And this year is when the real supply crunch is expected. The on-and-off fears of a lithium supply crunch predicted over the past five years is absolutely nothing compared to the anticipated graphite squeeze. Major EV and battery manufacturers are already said to be looking for more supply security. They are unlikely to find it. As almost all of it is in China.
So, graphite is where I started my search, and Graphex Group is where I ended it.
Why Graphex Group?
Again, it ticks every single box on my list…
These are veteran industry players, not newcomers
They’ve been producing graphite with proprietary tech since 2013, and they’re already among the world’s top graphite producers and among the Top 5 in China.
Graphex Group’s CEO is Chan Andross, a 34-year veteran of operations and management who has been with the group since 1991.
President John DeMaio heads up the graphene division and the company’s expansion plans (which include moving into the U.S. and Canada–but more on that later). DeMaio is likewise a 35-year veteran in operational management in the energy and infrastructure sectors. He has served as GM of Siemens Smart Infrastructure division, VP of MWH Global, and GM of SPG Solar, as well as being a board member of JouleSmart Solutions.
Graphex’s Chief Strategy Officer is Dan Nye, a former US Naval officer who went on to lead Asyst Technologies’ semiconductor robotics manufacturing operations–a company whose revenues grew from $80 to $300 million.

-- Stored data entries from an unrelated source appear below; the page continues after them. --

-- ==== Sys2Proof/Machine/DeskFrames.lean ====
section
/-! DEFINITION. The meanings of the two desk-to-panel frame kinds: what their reception on the desk link does
(41_synchronizer.md R174, R180; 42_relay_debouncer.md R200). -/
namespace Sys2Proof.Machine

/-- `HEIGHT`: `current_height <- h`, and the message is relayed to the panel (R158, R180, R200). -/
def execHeight (h : Mm) (s : State) : Host.Outcome State Fault Refusal := receiveD2P (.height h) s

/-- `UNKNOWN_D`: relayed to the panel verbatim; `current_height` is unchanged (R159, R180, R200). -/
def execUnknownD (a b c d k : Byte) (s : State) : Host.Outcome State Fault Refusal :=
  receiveD2P (.unknownD a b c d k) s

end Sys2Proof.Machine
end

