-- ==== Sys2Proof/Machine/Script.lean ====
section
/-! DEFINITION. The event scripts of 30_encoding.md R113 and the eager schedule they are run with (95_test_vectors.md
section 0, D31). The schedule is one legal run, not a rule of the block: `step` does not use this file. -/
namespace Sys2Proof.Machine

/-- A line of an event script (R113). -/
inductive ScriptLine where
  | reset
  | rx (L : Link) (bytes : List Byte)
  | timeout (L : Link)
  | tick (n : Nat)
  | move (h : Nat)
  | shutdown
  | err (L : Link)
  | failTx (L : Link)
  | run
  | manual
  deriving DecidableEq, Repr

/-- A script being run: the block's state, whether `MANUAL` holds, and the links whose next `TX` fails. -/
structure ScriptRun where
  state : State
  manual : Bool
  failDesk : Bool
  failPanel : Bool
  deriving DecidableEq, Repr

/-- The fixed order of the agents in a round (D31). -/
def eagerOrder : List Agent := [.deskReader, .panelWriter, .panelReader, .debouncer, .controlLoop]

/-- The next `TX` on this agent's link is to fail (R113, `FAILTX`). -/
def ScriptRun.failing (A : Agent) (r : ScriptRun) : Option Link :=
  match A with
  | .controlLoop => if r.failDesk && r.state.txDue .desk then some .desk else none
  | .panelWriter => if r.failPanel && r.state.txDue .panel then some .panel else none
  | .deskReader => none
  | .panelReader => none
  | .debouncer => none

/-- One turn of an agent in a script: its step, or the `TX_ERROR` a `FAILTX` line asked for. -/
def ScriptRun.turn (A : Agent) (r : ScriptRun) : ScriptRun :=
  match r.failing A with
  | some .desk => { r with state := txError .desk r.state, failDesk := false }
  | some .panel => { r with state := txError .panel r.state, failPanel := false }
  | none =>
    match agentStep A r.state with
    | .next s => { r with state := s }
    | .fault _ => r
    | .refused _ => r

/-- Agent `A` steps until it has no enabled step, at most `fuel` times. -/
def ScriptRun.drain (A : Agent) : Nat → ScriptRun → ScriptRun
  | 0, r => r
  | fuel + 1, r => if r.state.enabled A then ScriptRun.drain A fuel (r.turn A) else r

/-- Rounds over all agents until a whole round takes no step, at most `fuel` of them. -/
def ScriptRun.quiesce (perAgent : Nat) : Nat → ScriptRun → ScriptRun
  | 0, r => r
  | fuel + 1, r =>
    if eagerOrder.any (fun A => r.state.enabled A) then
      ScriptRun.quiesce perAgent fuel (eagerOrder.foldl (fun r A => ScriptRun.drain A perAgent r) r)
    else r

/-- The implied `RUN` after a line, absent after `MANUAL` (R113). DESIGN CHOICE (notes/assumptions/21.md): under `MANUAL` a
link reader also takes its halt step after `SHUTDOWN` at `RUN` lines only. R113 limits the panel writer, the debouncer and the
control loop to them and 95_test_vectors.md section 0 (4) speaks of the readers' bytes, not of their halting. -/
def ScriptRun.settle (fuel : Nat) (r : ScriptRun) : ScriptRun := if r.manual then r else r.quiesce fuel fuel

/-- An input event of a script. -/
def ScriptRun.input (e : Event) (r : ScriptRun) : ScriptRun :=
  match act e r.state with
  | .next s => { r with state := s }
  | .fault _ => r
  | .refused _ => r

/-- `TICK n`: the agents run after every single tick (95_test_vectors.md section 0 (2)). -/
def ScriptRun.ticks (fuel : Nat) : Nat → ScriptRun → ScriptRun
  | 0, r => r
  | n + 1, r => ScriptRun.ticks fuel n ((r.input .tick).settle fuel)

/-- What a line itself does, before the `RUN` implied after it (R113). -/
def ScriptRun.perform (fuel : Nat) (l : ScriptLine) (r : ScriptRun) : ScriptRun :=
  match l with
  | .reset => r.input .reset
  | .rx L bytes => (bytes.map (Event.rxByte L)).foldl (fun r e => r.input e) r
  | .timeout L => r.input (.rxTimeout L)
  | .tick n => r.ticks fuel n
  | .move h => r.input (.moveToHeight h)
  | .shutdown => r.input .shutdown
  | .err L => r.input (.rxError L)
  | .failTx .desk => { r with failDesk := true }
  | .failTx .panel => { r with failPanel := true }
  | .run => r.quiesce fuel fuel
  | .manual => { r with manual := true }

/-- One line of a script: what it does, then the implied `RUN`, after every line (R113; 95_test_vectors.md section 0 (2)). -/
def ScriptRun.line (fuel : Nat) (l : ScriptLine) (r : ScriptRun) : ScriptRun := (r.perform fuel l).settle fuel

/-- A whole script from state `s`. -/
def runScript (fuel : Nat) (lines : List ScriptLine) (s : State) : State :=
  (lines.foldl (fun (r : ScriptRun) l => r.line fuel l) { state := s, manual := false, failDesk := false, failPanel := false }).state

end Sys2Proof.Machine
end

He also oversaw a $1-billion fund for CIM Investment Management.
Professor Luo Liqun, Graphex Group’s head of graphene technology research, has a PhD in engineering and mineral processing from China’s Wuhan University of Technology, where he now serves as a professor and senior engineer.
These are global graphite experts, advanced technology figureheads, and veterans who have managed to secure long-term contracts with the Chinese government and major EV and battery manufacturers.
Now, they say they’re ready to expand and bring it all home.
Planned Expansion: Quadrupling capacity over the next 3 years?
So, I liked the fact that Graphex (OTCQX: GRFXY, 6128.HK) was already producing 10,000 metric tons of battery-ready spherical graphite. (If you aren’t familiar with spherical graphite, it’s another name for “battery grade” graphite produced from flake graphite).
And I liked that they’ve been doing this since 2013. But given the timing of the EV expansion and–among many other things–the 13 battery gigafactories expected to be built in the U.S. alone, I wanted to see some very well-timed expansion plans.
That’s where Graphex ticked another important box: Their plan for expansion to production of 40,000 metric tons over the next three years is already under way.
Of course, that expansion is planned to support real market fundamentals that simply cannot be ignored. The outlook from my perspective is bullish from every angle:
- The DoE expects the global lithium-ion battery market to grow by a factor of 5-10 in the next decade. That means the same 10X growth potential for graphite, which comprises almost half of every battery.
- The $3-trillion EV market is just one big demand driver… Often overlooked is the massive demand that will come from large-scale battery storage for renewable energy. That energy storage market alone could top $426 billion over the next decade. This isn’t just about cars.
- Spherical graphite demand is expected to rise 30% annually from now until 2030.
- Already this year, we’ll likely experience a graphite supply shortage.
The 10,000 metric tons that Graphex already produces is said to represent around 5% of China’s total spherical graphite production.
And the margins at 10,000 metric tons are impressive enough at 28%, helping Graphex bring in a reported $51 million in revenues in 2020. They should only get bigger as graphite prices and demand rise.
Here we are, in the midst of an energy revolution and totally dependent on China…
4X production capacity isn’t the only thing that really caught my attention with this one.
Graphex Group is planning something that we think hits right at the heart of the supply chain insecurity: It’s bringing this all home … from China.
To fully understand this, it’s important to first understand that regardless of where batteries are manufactured, most of the graphite for all of it originates in China or is at least further processed in China.
There is said to be absolutely nowhere outside of China to process graphite.
Sadly, the U.S. doesn’t currently produce or process any at all. And China isn’t only way ahead of everyone else, but it is likely going to want to hoard that graphite in the battery race. That could leave Western EV and battery manufacturers in a situation where supply chain security is extremely vulnerable–at best.
We can build all the battery gigafactories we want, but that doesn’t mean we’ll have the raw materials to actually produce batteries.
It intends to bring its proprietary graphite technology to the U.S. and Europe. It’s working with downstream companies to create solutions for the proposed construction of facilities and production lines for spherical graphite right at home.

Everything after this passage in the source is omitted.